I'm currently learning about the maximum likelihood estimation for the parameters of various distributions. I know that the MLE for the popualtion mean of the normal distribution is the common mean formula. But I can calculate the likelihood of a given number to be the popualtion mean by using the probability density function, which I multiply for each datapoint: $$L(\mu,\sigma|x_1,x_2...x_n) = L(\mu,\sigma|x_1)*L(\mu,\sigma|x_2)...L(\mu,\sigma|x_n)$$
$$ = \frac{1}{\sigma \sqrt{2\pi}} e^{-\frac{1}{2}(\frac{x_1-\mu}{\sigma})^2} * \frac{1}{\sigma \sqrt{2\pi}} e^{-\frac{1}{2}(\frac{x_2-\mu}{\sigma})^2} ... \frac{1}{\sigma \sqrt{2\pi}} e^{-\frac{1}{2}(\frac{x_n-\mu}{\sigma})^2} $$
I would like to ask if the code I wrote is a correct way to estimate the population mean by plugging in a series of numbers for the mean and calculate the likelihood of each.
Thank you
set.seed(100)
sample <- rnorm(100, mean=30,sd=25)
#Likelihood of tested pop_mean by calculating PDF of each data-point is sample
#sample -> vector of datapoints (x_1,...,x_n)
#mu -> test likelihood that number is pop mean
#stdev -> use a constant for standrad deviation
estim_sample <- function(sample, mu, stdev){
res_pdf <- unlist(lapply(sample, function(x) dnorm(x, mean=mu, sd=stdev)))
est <- prod(res_pdf)
return(est)
}
#Create vector of numbers to test for pop mean
test_mu <- c(1:100)
#Run estimation to test which pop_mean is most likely
lh_pop <- lapply(test_mu, function(m) estim_sample(sample, mu=m, stdev=24))
lh_pop <- unlist(lh_pop)
#Plot
df <- data.frame(test_val=test_mu, lh_estim=lh_pop)
max <- dplyr::filter(df, lh_estim==max(lh_estim))
plot(x=test_mu, y=log10(lh_pop))
abline(v=max$test_val)
The code you wrote enables you to visually confirm that the mean is somewhere near the middle of the interval (20, 40).
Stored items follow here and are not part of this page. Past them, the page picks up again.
theorem launch_cancelled {i : Word} {l : Launch} (h : Granted p 0x0405 0x400 .observe false s) (hl : tabGet? s.alm.launch i.toNat = some l)
    (hmine : l.part = p.val ∨ hasPriv s p pvService = true) (dt : Nat) : ∃ t, exec (.launchCancel dt p i) s = .next t ∧
      Answered p 0x0405 0 [] s t ∧ t.alm.launch = tabDel s.alm.launch i.toNat := by
  generalize hx : ({ takeMsg p 0x0405 (s.begin dt) with
    alm := { (takeMsg p 0x0405 (s.begin dt)).alm with launch := tabDel s.alm.launch i.toNat } } : State) = x
  have launch : (takeMsg p 0x0405 (s.begin dt)).alm.launch = s.alm.launch :=
    (congrArg Alm.launch (takeMsg_alm ..)).trans (State.begin_alm_launch ..)
  have mine : (decide (l.part = p.val) || hasPriv (takeMsg p 0x0405 (s.begin dt)) p pvService) = true := by
    rcases hmine with h | h
    · rw [decide_eq_true h]
      rfl
    · rw [show hasPriv (takeMsg p 0x0405 (s.begin dt)) p pvService = true from h, Bool.or_true]
  have runs : exec (.launchCancel dt p i) s = done (ok p [] (forwardWrite (takeMsg p 0x0405 (s.begin dt)).tickNow
      [(wrCancel, BitVec.ofNat 64 i.toNat)] x)) := by
    refine congrArg done ((hostCmd_body (h.begin dt) _).trans ?_)
    rw [launch, hl]
    dsimp only
    rw [if_pos mine, hx]
  obtain ⟨kept, hst⟩ := (forwardWrite_sends (takeMsg p 0x0405 (s.begin dt)).tickNow [(wrCancel, BitVec.ofNat 64 i.toNat)] x).launch
  refine exec_ends runs ⟨(ok_answered (h.begin dt).1 ?_ _).ended, ?_⟩
  · unfold State.hp
    rw [hst, ← hx]
  · rw [ended_alm, (ok_talks ..).keep.alm, kept, ← hx]

/-- The tick a launch of the present takes effect at is the next instant from now (R63). -/
theorem launchTick_next (s : State) : s.tickNow ≤ launchTick s ∧ launchTick s ≤ s.tickNow + 1 := by
  unfold launchTick
  split <;> omega

/-- An entry that has come is taken out of the table. -/
def taken (e : Fin 32) (s : State) : State := { s with alm := { s.alm with launch := tabDel s.alm.launch e } }

theorem launch_fires {e : Fin 32} {l : Launch} (hl : tabGet? s.alm.launch e = some l) (hrun : s.alm.running = true) {dt : Nat}
    (hdue : l.t ≤ (s.begin dt).nowK l.tb) : exec (.launchFire dt e) s = done (fireEntry e l (taken e (s.begin dt))) := by
  show execLaunchFire dt e s = _
  unfold execLaunchFire
  dsimp only
  rw [State.begin_alm_launch, hl]
  dsimp only
  rw [if_neg (by rw [State.begin_alm_running, hrun, decide_eq_false (Nat.not_lt.2 hdue)]; decide), taken, State.begin_alm_launch]

theorem launch_taken (e : Fin 32) (dt : Nat) : (taken e (s.begin dt)).alm.launch = tabDel s.alm.launch e :=
  congrArg (tabDel · e.val) (State.begin_alm_launch dt s)

theorem transition_launched {e : Fin 32} {l : Launch} (hl : tabGet? s.alm.launch e = some l) (hrun : s.alm.running = true) {dt : Nat}
    (hdue : l.t ≤ (s.begin dt).nowK l.tb) (ha : l.action ≤ 2) : ∃ t x, exec (.launchFire dt e) s = .next t ∧
      t.alm.launch = tabDel s.alm.launch e ∧ t.trans = s.trans ++ [x] ∧ x.kind = l.action ∧ x.part = 8 ∧ x.entry = e.val ∧
      (s.begin dt).tickNow ≤ x.tick ∧ x.tick ≤ (s.begin dt).tickNow + 1 := by
  have fires : fireEntry e l (taken e (s.begin dt)) = { taken e (s.begin dt) with
      trans := (taken e (s.begin dt)).trans ++ [{ kind := l.action, part := 8, entry := e, tick := launchTick (taken e (s.begin dt)) }] } :=
    if_pos ha
  obtain ⟨h1, h2⟩ := launchTick_next (taken e (s.begin dt))
  refine ⟨_, { kind := l.action, part := 8, entry := e, tick := launchTick (taken e (s.begin dt)) },
    (launch_fires hl hrun hdue).trans (congrArg done fires), ?_, ?_, rfl, rfl, rfl, h1, h2⟩
  · exact launch_taken e dt
  · rfl

theorem pulse_launched {e : Fin 32} {l : Launch} (hl : tabGet? s.alm.launch e = some l) (hrun : s.alm.running = true) {dt : Nat}
    (hdue : l.t ≤ (s.begin dt).nowK l.tb) (ha : l.action = 6) (hforce : s.sys.inForce = true) : ∃ t, exec (.launchFire dt e) s = .next t ∧
      t.alm.launch = tabDel s.alm.launch e ∧
      .pin (l.arg / 2 ^ 30 + 1) true ((s.begin dt).now + l.t - (s.begin dt).nowK l.tb) ∈ t.out ∧
      (l.arg / 2 ^ 30, l.tb, l.t + l.arg % 2 ^ 30 * 65536) ∈ t.alm.pulses := by
  have fires : fireEntry e l (taken e (s.begin dt)) = startPulse l (taken e (s.begin dt)) := by
    unfold fireEntry
    dsimp only
    rw [if_neg (by omega), if_neg (by omega), if_neg (by omega), if_neg (by omega)]
  have rises : startPulse l (taken e (s.begin dt)) = (({ taken e (s.begin dt) with
      alm := { (taken e (s.begin dt)).alm with
        trigOut := if (s.begin dt).alm.trigOut.testBit (l.arg / 2 ^ 30) then (s.begin dt).alm.trigOut
          else (s.begin dt).alm.trigOut + 2 ^ (l.arg / 2 ^ 30)
        pulses := (s.begin dt).alm.pulses.filter (fun (x : Nat × Nat × Nat) => x.1 != l.arg / 2 ^ 30) ++
          [(l.arg / 2 ^ 30, l.tb, l.t + l.arg % 2 ^ 30 * nsecQ)] } } : State).emit
      (.pin (l.arg / 2 ^ 30 + 1) true ((s.begin dt).now + l.t - (s.begin dt).nowK l.tb))) :=
    if_neg (by rw [show (taken e (s.begin dt)).sys.inForce = true from hforce]; decide)
  refine exec_ends ((launch_fires hl hrun hdue).trans (congrArg done (fires.trans rises))) ⟨?_, ?_, ?_⟩
  · exact launch_taken e dt
  · exact mem_ended (List.mem_append_right _ (List.mem_singleton_self _))
  · rw [ended_alm]
    exact List.mem_append_right _ (List.mem_singleton_self _)

end

/-- Settles O32: an entry is placed, taken out and fired by its place in the table. -/
theorem launchTable : Obligations.LaunchTable := fun dt _ _ =>
  ⟨fun _ _ _ _ _ _ _ h htime hfree => ⟨fun _ hi => launch_placed h htime hfree hi, fun hi => launch_full h htime hfree hi⟩,
    fun _ _ h hl hmine => launch_cancelled h hl hmine dt,
    fun _ _ hl hrun hdue => ⟨fun ha => transition_launched hl hrun hdue ha, fun ha hforce => pulse_launched hl hrun hdue ha hforce⟩⟩

end Sys2Proof.Machine
end

section
/-! The pair lanes and the heartbeat (R331, R332, R347). -/
namespace Sys2Proof.Machine

/-! Of the pair, what sends and logs count their frames alone. -/

def Seqs (s t : State) : Prop := ∃ a b c, t.rdn = { s.rdn with txSeq := a, gseq := b, bseq := c }

theorem Seqs.of_eq {s t : State} (h : t.rdn = s.rdn) : Seqs s t := ⟨_, _, _, h⟩
theorem Seqs.refl (s : State) : Seqs s s := .of_eq rfl
theorem Seqs.trans {s t u : State} : Seqs s t → Seqs t u → Seqs s u := by
  rintro ⟨a, b, c, h⟩ ⟨d, e, f, k⟩
  exact ⟨d, e, f, by rw [k, h]⟩
theorem Seqs.ite {c : Prop} [Decidable c] {s a b : State} (h : Seqs s a) (k : Seqs s b) : Seqs s (if c then a else b) := by
  split <;> assumption
theorem Seqs.foldl {α : Type} (f : State → α → State) (hf : ∀ s x, Seqs s (f s x)) (l : List α) (s : State) : Seqs s (l.foldl f s) :=
  List.foldlRecOn (motive := Seqs s) l f (.refl s) fun t ht x _ => ht.trans (hf t x)
theorem Calm.seqs {s t : State} (h : Calm s t) : Seqs s t := h.rdn

theorem cancelLaunches_seqs (p : Nat) (s : State) : Seqs s (cancelLaunches p s) := by
  have dropped (x : State) (a : Alm) : Seqs x { x with alm := a } := .of_eq rfl
  exact ((forwardWrite_sends ..).calm.seqs.trans (dropped ..)).trans (.foldl _ (fun _ _ => (logEvent_logs ..).calm.seqs) _ _)

theorem moveToken_seqs (new cause : Nat) (s : State) : Seqs s (moveToken new cause s) := by
  have noted (x : State) (h : Hst) : Seqs x { x with hst := h } := .of_eq rfl
  have irq (v p : Nat) (x : State) : Seqs x (setIrq v p x) := (setIrq_hears v p x).calm.seqs
  unfold moveToken
  dsimp only
  split
  · exact .refl s
  · have logged := (noted s { s.hst with token := new, tokenChanges := sat32 s.hst.tokenChanges, tokenAt := s.now }).trans
      (logEvent_logs 2 0 0 (s.hst.token * 256 + new) cause _).calm.seqs
    have cancelled (x : State) (c : Nat) : Seqs x (if c < 8 then cancelLaunches c (setIrq 2 c x) else x) :=
      .ite ((irq ..).trans (cancelLaunches_seqs ..)) (.refl x)
    have signalled (x : State) : Seqs x (if new < 8 then setIrq 2 new x else x) := .ite (irq ..) (.refl x)
    exact (logged.trans (cancelled _ s.hst.token)).trans (signalled _)

/-! What reaches neither the pair lanes nor, as they come up, anything but the joining. -/

/-- The lanes, whether they are used, and the partner's frames that each has brought stay. -/
def LanesStay (s t : State) : Prop := t.rdn.lane = s.rdn.lane

theorem LanesStay.refl (s : State) : LanesStay s s := rfl
theorem LanesStay.trans {s t u : State} (h : LanesStay s t) (k : LanesStay t u) : LanesStay s u := Eq.trans k h
theorem LanesStay.ite {c : Prop} [Decidable c] {s a b : State} (h : LanesStay s a) (k : LanesStay s b) : LanesStay s (if c then a else b) := by
  split <;> assumption
theorem LanesStay.foldl {α : Type} (f : State → α → State) (hf : ∀ s x, LanesStay s (f s x)) (l : List α) (s : State) :
    LanesStay s (l.foldl f s) :=
  List.foldlRecOn (motive := LanesStay s) l f (.refl s) fun t ht x _ => ht.trans (hf t x)

theorem Calm.lanesStay {s t : State} (h : Calm s t) : LanesStay s t := by
  obtain ⟨a, b, c, e⟩ := h.rdn
  unfold LanesStay
  rw [e]
theorem Sends.lanesStay {s t : State} (h : Sends s t) : LanesStay s t := h.calm.lanesStay
theorem Logs.lanesStay {s t : State} (h : Logs s t) : LanesStay s t := h.calm.lanesStay
theorem condHolds_calm (c k i : Nat) (s : State) : Calm s (condHolds c k i s) :=
  (of_books ⟨_, _, _, _, _, _, _, rfl⟩).trans (clearWhere_clears ..).calm
theorem condFails_calm (c k i : Nat) (s : State) : Calm s (condFails c k i s) := of_books ⟨_, _, _, _, _, _, _, rfl⟩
Since you know that you chose the mean to be 30, you can look at the figure and feel reassured that the code worked. Which it does!
But this code will have a hard time generally helping you identify the mean, since most of the time the maximum likelihood estimate of the mean will not be an integer. You're bringing your knowledge of the problem's setup in when you evaluate the output of the code. This code is less useful in situations when you don't have that kind of advance knowledge.
The value of the maximum likelihood approach lies in our ability to use differential calculus to estimate parameters without relying on a search method of the kind you're doing here. So, typically, one would take the first derivative of the likelihood (or another related function; more on that in a minute), and then set that equal to 0. That first order condition, which identifies the critical values of the parameters, must be satisfied at the maximum if it lies in the interior of the parameter space, so starting there eliminates lots of possible values. It's not sufficient, however, since those critical values only include the maximizer. They also include other things, like minimizers and saddle points. So, in general, we might want to check the second derivative at the critical points, to see if it is negative, the second order condition. When this condition holds, we have a maximizer---but not yet the maximizer, just a local one near that point. It could be global, or it could not be. We should proceed to evaluate all candidates and compare values. The critical point with a negative second derivative and the largest value of the likelihood in the set of all such candidates will be the maximum likelihood estimate.
We sometimes know that our function is globally concave, i.e., has negative second derivatives everywhere. When that's true, we can skip the last two steps, since the only critical value will be the maximizer.
In practice, we will often want not to work with the likelihood directly, since it is cumbersome to take the derivative of a really big product. Instead, we can first log the likelihood function, turning our big product into a big sum, which is much easier to differentiate. This trick works because the log changes the shape of the function without moving its critical values around (because log is a strictly increasing function). So we would really want to take the derivative of the log likelihood.
Finally, it's worth saying that this procedure works best with simple examples. When likelihood functions get really complicated, and we therefore no longer have a globally concave function (or. worse, do not know whether we do or not), the first order condition can cease to be the best tool for the job. Other optimizers, many/most of which use information about derivatives, are often faster and more reliable.